--- Work request ---
Exactly reproduce the lines from the top of the entries below through the line containing "to (R265). -/", with both ends included.
(Materials provided Opens)
/-- The source of a fill read with its codes checked (R264, R319). -/
def readSource (s : State) (t f a b : Nat) : State :=
  match mxSource t a with
  | none => s
  | some (holder, off) => (mxSpans off f (mxDesc b)).foldl (fun s p => s.reads (scratchKey holder p.1) p.2) s

/-- The tiles other than the sender that a fill is delivered to (R265). -/
def targets (t mcast : Nat) : List Nat :=
  ((List.range 16).filter (fun k => bit mcast k && k != t % 16)).map (fun k => t / 16 * 16 + k)

/-- Whether the sender's own buffer still waits for this entry: the task holds it, and no later MXLD names the buffer
(R261, R359). -/
def stillArmed (x : Tile) (t : Nat) (e : Tcq) : Bool :=
  let d := bits e.word 14 2
  !x.task.drains.any (fun r => decide (e.stamp < r.stamp)) &&
    !x.tcq.any (fun q => q.op == 16 && decide (e.stamp < q.stamp) && bits q.word 14 2 == d &&
      (bit q.et 0 || ownBit t (mxDesc q.b).mcast)) &&
    (x.buf d).st != 0 && !(x.buf d).recv

/-- What a delivery brings: the buffer as another tile of the cluster names its source (R265). -/
def castBuf (holder off : Nat) (b : Osb) : Osb :=
  { b with src := windowAddr holder off, poison := b.poison.map (fun p => windowAddr holder (p % 0x400000)) }

/-- A delivery put into a target's slot (R265). -/
def deliver (s : State) (t : Nat) (c : Cast) : State :=
  s.onTile c.target (fun y => { y with slots := y.slots.setIfInBounds c.d (some { task := fld y.spr.taskid 0 32, sender := t % 16, buf := c.buf }) })

/-- The slot that a held delivery is for is free. -/
def Cast.free (c : Cast) (s : State) : Bool := ((s.tile c.target).slots.getD c.d none).isNone

/-- The held deliveries of a tile whose slots are free made; the others stay held (R265). -/
def sendCasts (s : State) (t : Nat) : State :=
  let l := (s.tile t).casts
  (l.filter (·.free s)).foldl (fun s c => deliver s t c) (s.onTile t (fun y => { y with casts := l.filter (fun c => !c.free s) }))

/-- The first MXLD entry runs: the receive form has armed its buffer already; the other fills its own buffer and its targets' free slots, and
holds the deliveries for the others (R264, R265). -/
def loadEntry (s : State) (t k : Nat) (e : Tcq) : State :=
  let x := s.tile t
  let s := if bit e.et 0 then s else readSource s t (bits e.word 0 2) e.a e.b
  let pop := s.onTile t (fun y => { y with tcq := ldel y.tcq k, notes := y.notes.filter (fun n => !(n.who == 8 && n.stamp == e.stamp)) })
  if bit e.et 0 then pop
  else
    let f := bits e.word 0 2
    let d := bits e.word 14 2
    let m := mxDesc e.b
    match mxSource t e.a, fillFrom s t f e.a e.b with
    | some (holder, off), some b =>
      let s := if ownBit t m.mcast ∧ stillArmed x t e then pop.onTile t (fun y => { y with osb := y.osb.setIfInBounds d b }) else pop
      sendCasts (s.onTile t (fun y => { y with casts := (targets t m.mcast).map (fun u =>
        { stamp := e.stamp, target := u, d := d, buf := castBuf holder off b }) })) t
    | _, _ => s
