/-- The ideal line current: the driven inputs are those that are not zero (R246). -/
def lineSum (t f : Nat) (x : Facet) (isC tr : Bool) (xs : List (Nat × Int)) (o : Nat) : Int :=
  xs.foldl (fun acc p => acc + p.2 * (if tr then cellOf t f x isC o p.1 else cellOf t f x isC p.1 o)) 0

/-- The 40 binary digits of log2 of m / 2^64, for m from 2^64 to 2^65, rounded up. -/
def logBits : Nat → Nat → Nat
  | 0, _ => 1
  | n + 1, m =>
    let q := (m * m + 2 ^ 64 - 1) / 2 ^ 64
    if 2 ^ 65 ≤ q then 2 ^ n + logBits n ((q + 1) / 2) else logBits n q

/-- log2 of a / b in units of 2^-40, rounded up, for a from b on. -/
def logUp (a b : Nat) : Nat :=
  let m := (a * 2 ^ 64 + b - 1) / b
  let e := Nat.log2 m - 64
  e * 2 ^ 40 + logBits 40 ((m + 2 ^ e - 1) / 2 ^ e)

/-- δ of R248 in units of 2^-40, rounded up, after a time in ticks of GTC: 0.002 log10(1 + t), with t in seconds. -/
def driftUp (ticks : Nat) : Nat := logUp (1000000000 + ticks) 1000000000 * 602059991327962391 / 10 ^ 21 + 1

/-- The ticks since a facet's drift time began (R248). -/
def Facet.age (x : Facet) (gtc : Nat) : Nat := (gtc + 2 ^ 64 - x.drift) % 2 ^ 64

/-- E of R248 in units of 2^-40, rounded up: 0.030 ‖x‖₂ + δ ‖x‖₁. -/
def readBound (x : List Int) (ticks : Nat) : Nat :=
  let sq := (x.map (fun v => v.natAbs * v.natAbs)).sum
  3 * (Nat.sqrt (sq * 2 ^ 80) + 1) / 100 + 1 + driftUp ticks * (x.map (·.natAbs)).sum

/-- A free error between -b and b (R248; log A11). -/
def errIn (b : Nat) (e : Int) : Int := (e + b) % (2 * b + 1) - b

/-- The fixed data of a product: its inputs, select, scale, read bound, and the free values' first number. -/
structure Product where
  t : Nat
  f : Nat
  tr : Bool
  x : List Int
  sel : Nat
  xs : FVal
  err : Nat
  free : Nat

/-- conv(X, o): exact in reference mode, with a free read error within E in normal mode (R245 to R248; log A11). -/
def Product.conv (p : Product) (x : Facet) (isC : Bool) (o : Nat) : Int :=
  if x.isRef then convRef (if isC then x.rwc else x.rwa) p.tr p.x o
  else
    convAdc (lineSum p.t p.f x isC p.tr (sparse p.x 0) o) (errIn p.err (Config.freeInt (p.free + 2 * o + b2n isC))) (10 - x.cfg 8 4)

/-- The exact sum of the inputs (R245). -/
def Product.total (p : Product) : Int := p.x.foldl (· + ·) 0

/-- The sum of x(j) SYM(j), rounded once (R245). -/
def Product.symSum (p : Product) (x : Facet) : FVal :=
  let v := (sparse p.x 0).foldl (fun acc q => acc + q.2 * mget 0 x.sym q.1) 0
  rn (.fin (decide (v < 0)) v.natAbs (-14))

/-- A Q1.14 code as a value. -/
def q114 (c : Int) : FVal := .fin (decide (c < 0)) c.natAbs (-14)

/-- tS of R245. -/
def Product.symTerm (p : Product) (x : Facet) (ga : FVal) (o : Nat) : FVal :=
  if p.sel = 1 ∨ x.isRef then .fin false 0 0
  else if p.tr then rn (fmul ga (p.symSum x))
  else rn (fmul ga (rn (fmul (q114 (mget 0 x.sym o)) (ofInt p.total))))

/-- FOB(o) of a product; sel is 0 A, 1 C, 2 combined (R245); +0 beyond the reference block (R247). -/
def Product.line (p : Product) (x : Facet) (o : Nat) : Nat :=
  let ga := fval (x.cfg 96 32)
  let gc := fval (x.cfg 128 32)
  let zero : FVal := .fin false 0 0
  let tA := if p.sel = 1 then zero else rn (fmul ga (ofInt (p.conv x false o)))
  let tC := if p.sel = 0 then zero else rn (fmul gc (ofInt (p.conv x true o)))
  let z := rn (fsub (rn (fadd tA tC)) (p.symTerm x ga o))
  if x.isRef ∧ 64 ≤ o then 0 else roundBf .rne false (rn (fmul (rn (fmul p.xs (fval (x.cfg 64 32)))) z))

/-- The read select of a command: K, or FCFG.RSEL when K is 0 (R245). -/
def readSel (x : Facet) (k : Nat) : Nat := if k = 0 then x.cfg 0 2 else k - 1

/-- The FOB after a product. -/
def Product.fob (p : Product) (x : Facet) : List (Nat × Nat) :=
  (List.range 1024).filterMap (fun o => let v := p.line x o; if v = 0 then none else some (o, v))

/-! ## Updates -/

/-- Whether line n of edge h (0 rows, 1 columns) with code p fires in slot k (R252). -/
def fires (key pctr k h n p : Nat) : Bool :=
  decide (mix64 key ((pctr * 131072 + k * 2048 + h * 1024 + n) % 2 ^ 64) % 256 < p)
(Materials provided Closes)
--- The completed task ---
/-- The source of a fill read with its codes checked (R264, R319). -/
def readSource (s : State) (t f a b : Nat) : State :=
  match mxSource t a with
  | none => s
  | some (holder, off) => (mxSpans off f (mxDesc b)).foldl (fun s p => s.reads (scratchKey holder p.1) p.2) s

/-- The tiles other than the sender that a fill is delivered to (R265). -/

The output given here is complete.